A: One thing I know; where ever they came from, my ‘moral values’ didn’t come from my mum.There were times when my mother was up to being a good mum. They can’t have been frequent, but obviously they were numerous enough to keep our heads below the parapet of the social services’ gun-sights, for no one tried to take me away from a woman who was mostly out of her head. But when life smiled on Izzie Dare, she’d assume we’d behave like sisters. She’d scream at me – ‘we are not staying in!’ as if it had been my decision to do so, zip up my pink anorak and we’d be riding a bus, with her whispering, ‘what shall we do when we get into town, Sabrina?’
She took me to the first Bonfire Night I can recall. I am very clear about this memory. I know I was in Miss Goodwin’s class, as I went up from Reception to Year One five months before my mother died, so it had to be that November the fifth. I clung to her as we watched the fireworks rain down because, although my head was filled with starry wonders, I was terrified that the explosions could hurt her. I don’t think I ever worried that things might hurt me. It was in my heart from the first that my mother was the vulnerable one.
Exercise Two asks you to look at the secrets of a character. By choosing two of the list given – ‘secrets of birth’ and ‘family secrets’ I was able to develop ideas for Sabbie’s My Story Book and the history of her parents, which she does not know as book one starts, but begins to learn during the second and third books of the series.
Exercise Two doesn’t presume that your character will not know about their secret, though – they could very well know it – they may hide it away as the dark core of their story, or they may simply not need to tell it now. One way or another, this secret will enable you to know more about your character (especially a protagonist), than the reader.
Whenever you start a new story, I recommend you return to those pages in Writing Skills. Check through the list of ‘How Characters Grow’ and try to get under the skin and inside the head of your character, as you debate these questions. Then choose one thing from the list in Exercise Two and freewrite until your character gives up those secrets and passes them to you.
The Shaman Mystery Series by Nina Milton is out from Midnight Ink Books and available at Amazon and Waterstones online. A blogpost about Freewriting can be found here and Nina’s first blog about Part Two of Writing Skills can be found here


Posted by author: Nina

3 thoughts on “The Secret Life of Characters

  • When I first started reading the post I thought it was about character design for visual arts!

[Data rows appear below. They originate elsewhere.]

-- ==== Sys2Proof/Machine/LsbExtractor.lean ====
section
/-!
DEFINITION. EXTR, the LSB-to-bitstream extractor (spec/42_lsb_extractor.md).
-/

namespace Sys2Proof.Machine

/-- `LSB_BIT(i)`: `b[i] := MemRead(i, 1) & 0x01` (spec/42_lsb_extractor.md R151). -/
def State.lsbBit (s : State) (i : Nat) : Bool := lsbOf (s.sampleByte i)

/-- The LSB stream: one bit per byte of `SAMPLE[0 .. L-1]`, in index order (R152). -/
def State.lsbStream (s : State) : Bits := slice s.lsbBit 0 s.bufLen.toNat

/-- The at most 8 bits of the stream at the scan position, read on demand (R154, spec/43_character_decoder.md R180). -/
def State.scanWindow (s : State) : Bits := slice s.lsbBit s.pos (min 8 s.remaining)

end Sys2Proof.Machine
end

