-- ==== Sys2Proof/Tests/Slice0.lean ====
section
/-!
SUPPORT. The model's own tests: ill-formed terms the checks refuse, words written out from the spec's encodings, single
steps and unit vectors of spec/95_test_vectors.md, and for every statement a witness that meets its hypotheses.
-/

namespace Sys2Proof.Tests

open Sys2Proof Sys2Proof.Machine

/-! ## Well-formedness (spec/30_encoding.md R77, R82) -/

theorem test_digit_10_is_ill_formed : (Instr.digit 10#4).wf = false ∧ (Instr.digit 9#4).wf = true := by decide
theorem test_upper_26_is_ill_formed : (Instr.upper 26#5).wf = false ∧ (Instr.upper 25#5).wf = true := by decide
theorem test_lower_31_is_ill_formed : (Instr.lower 31#5).wf = false ∧ (Instr.lower 25#5).wf = true := by decide
theorem test_illegal_1_and_2_are_ill_formed :
    (Instr.illegal 1#32).wf = false ∧ (Instr.illegal 2#32).wf = false ∧ (Instr.illegal 0#32).wf = true := by decide

/-! ## Decoding, the words written out bit by bit from R71 and R82 -/

theorem test_decode_term : decodeTableWord 8 0b11111111 = some .term := by decide
/-- `'5'` is `00101`, then the window's three other bits (R71, L1-7). -/
theorem test_decode_digit : decodeTableWord 8 0b00101110 = some (.digit 5#4) := by decide
/-- `'Z'` is `1011001` (V-E5). -/
theorem test_decode_upper : decodeTableWord 8 0b10110010 = some (.upper 25#5) := by decide
/-- `'z'` is `1111001` (L1-7). -/
theorem test_decode_lower : decodeTableWord 8 0b11110011 = some (.lower 25#5) := by decide
theorem test_decode_embed : decodeTableWord 32 0x00000001 = some .embed := by decide
theorem test_decode_extract : decodeTableWord 32 0x00000002 = some .extract := by decide
/-- V-C12: the decode uses all 32 bits. -/
theorem test_decode_illegal : decodeTableWord 32 0x80000001 = some (.illegal 0x80000001#32) := by decide
/-- V-D13: seven ones are LOWER 31, not TERM. -/
theorem test_decode_seven_ones :
    decode (.stream [true, true, true, true, true, true, true]) = .instr (.lower 31#5) [] := by decide
/-- V-D7: `101101` is cut off. -/
theorem test_decode_truncated : decode (.stream [true, false, true, true, false, true]) = .truncated := by decide

/-! ## Small states -/

/-- A list of values as a memory from index 0. -/
def memory {w : Nat} (vs : List (BitVec w)) : Memory w := (List.range vs.length).zip vs

/-- SAMPLE bytes, a message, and their lengths, after reset. -/
def loaded (bytes : List Byte) (text : List Word) : State :=
  { State.reset with
    sample := memory bytes, msgIn := memory text
    bufLen := BitVec.ofNat 32 bytes.length, msgLen := BitVec.ofNat 32 text.length }

/-- A scan at POS = 0, K = 0 of a stream given by its bits. -/
def scanning (bits : Bits) : State :=
  (loaded (bits.map fun b => (BitVec.ofBool b).setWidth 8) []).start .extScan

/-- Zeros as a stream. -/
def zeros (n : Nat) : Bits := List.replicate n false

/-- Ones as a stream. -/
def ones (n : Nat) : Bits := List.replicate n true

/-- A pattern of 0 and 1, first bit first. -/
def pattern (n v : Nat) : Bits := bin n v

/-- The pattern followed by the terminator. -/
def closed (n v : Nat) : Bits := pattern n v ++ ones 8

/-- A stream given by its bits, 0 after them. -/
def stream (bits : Bits) (i : Nat) : Bool := bits.getD i false

/-- The state, with the host's program. -/
def withProgram (s : State) (p : List HostOp) : State := { s with hostProgram := p }

/-- What a step left in STATE, ERR_CODE, ERR_INFO, BITS_LEN and OUT_LEN. -/
def ended : Host.Outcome State Fault Refusal → Option (CoreState × ErrCode × Nat × Nat × Nat)
  | .next s => some (s.state, s.errCode, s.errInfo.toNat, s.bitsLen.toNat, s.outLen.toNat)
  | .fault _ => none
  | .refused _ => none

/-- One fact about the next state. -/
def nextHas (o : Host.Outcome State Fault Refusal) (p : State → Bool) : Bool :=
  match o with
  | .next s => p s
  | .fault _ => false
  | .refused _ => false

/-! ## One step of each instruction, run from the stream or from the CMD write -/

/-- V-D8: TERM at boundary 0 is the empty message. -/
theorem test_term_ends : ended (step (scanning (ones 8))) = some (.done, .noError, 0, 8, 0) := by decide
/-- R184 with K and POS: BITS_LEN is p + 8. -/
theorem test_term_counts :
    ended (step { scanning (closed 5 0b00101) with pos := 5, k := 1 }) = some (.done, .noError, 0, 13, 1) := by decide
/-- V-D1: `00101` is '5'. -/
theorem test_digit_decodes :
    nextHas (step (scanning (pattern 5 0b00101))) (fun s => s.out = [(0, 0x35#8)] ∧ s.pos = 5 ∧ s.k = 1) = true := by
  decide
/-- V-D16: the value 10 raises INVALID_DIGIT_VALUE at 0. -/
theorem test_digit_raises :
    ended (step (scanning (pattern 10 0b0101000000))) = some (.error, .invalidDigitValue, 0, 0, 0) := by decide
/-- V-D4: `1011001` is 'Z'. -/
theorem test_upper_decodes :
    nextHas (step (scanning (pattern 7 0b1011001))) (fun s => s.out = [(0, 0x5A#8)] ∧ s.pos = 7 ∧ s.k = 1) = true := by
  decide
/-- V-D6: U26 is corrupt. -/
theorem test_upper_raises :
    ended (step (scanning (pattern 7 0b1011010))) = some (.error, .corruptStream, 0, 0, 0) := by decide
/-- V-D3: `1111001` is 'z'. -/
theorem test_lower_decodes :
    nextHas (step (scanning (pattern 7 0b1111001))) (fun s => s.out = [(0, 0x7A#8)] ∧ s.pos = 7 ∧ s.k = 1) = true := by
  decide
/-- V-D13: seven ones at the end are corrupt. -/
theorem test_lower_raises : ended (step (scanning (ones 7))) = some (.error, .corruptStream, 0, 0, 0) := by decide
/-- The first step of the trace of P4 line 5. -/
theorem test_embed_starts :
    nextHas (step (withProgram (loaded [] [0x37#32]) [opWr .cmd 1#32]))
      (fun s => s.state = .busy ∧ s.phase = .embSer ∧ s.k = 0 ∧ s.bits = []) = true := by decide
/-- R201: EXTRACT starts in the scan phase and clears the error registers. -/
theorem test_extract_starts :
    nextHas (step (withProgram ((loaded [] []).raise .illegalCommand 3#32) [opWr .cmd 2#32]))
      (fun s => s.state = .busy ∧ s.phase = .extScan ∧ s.errCode = .noError ∧ s.errInfo = 0#32) = true := by decide
/-- V-C11: the word 3 is an illegal command. -/
theorem test_illegal_ends :
    ended (step (withProgram (loaded [] []) [opWr .cmd 3#32])) = some (.error, .illegalCommand, 3, 0, 0) := by decide
/-- V-C10: so is the word 0. -/
theorem test_illegal_zero :
    ended (step (withProgram (loaded [] []) [opWr .cmd 0#32])) = some (.error, .illegalCommand, 0, 0, 0) := by decide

It’s an insightful and very interesting set of observations and exercises. All of that is relevant to anyone in the world of visual communication who wants to explore and understand the character they are creating or casting within their images.Thanks!

  • This post was so helpful Nina. Thanks for sharing insights from your writing process. I just started Part 2 of Writing Skills and I’m excited to start creating characters.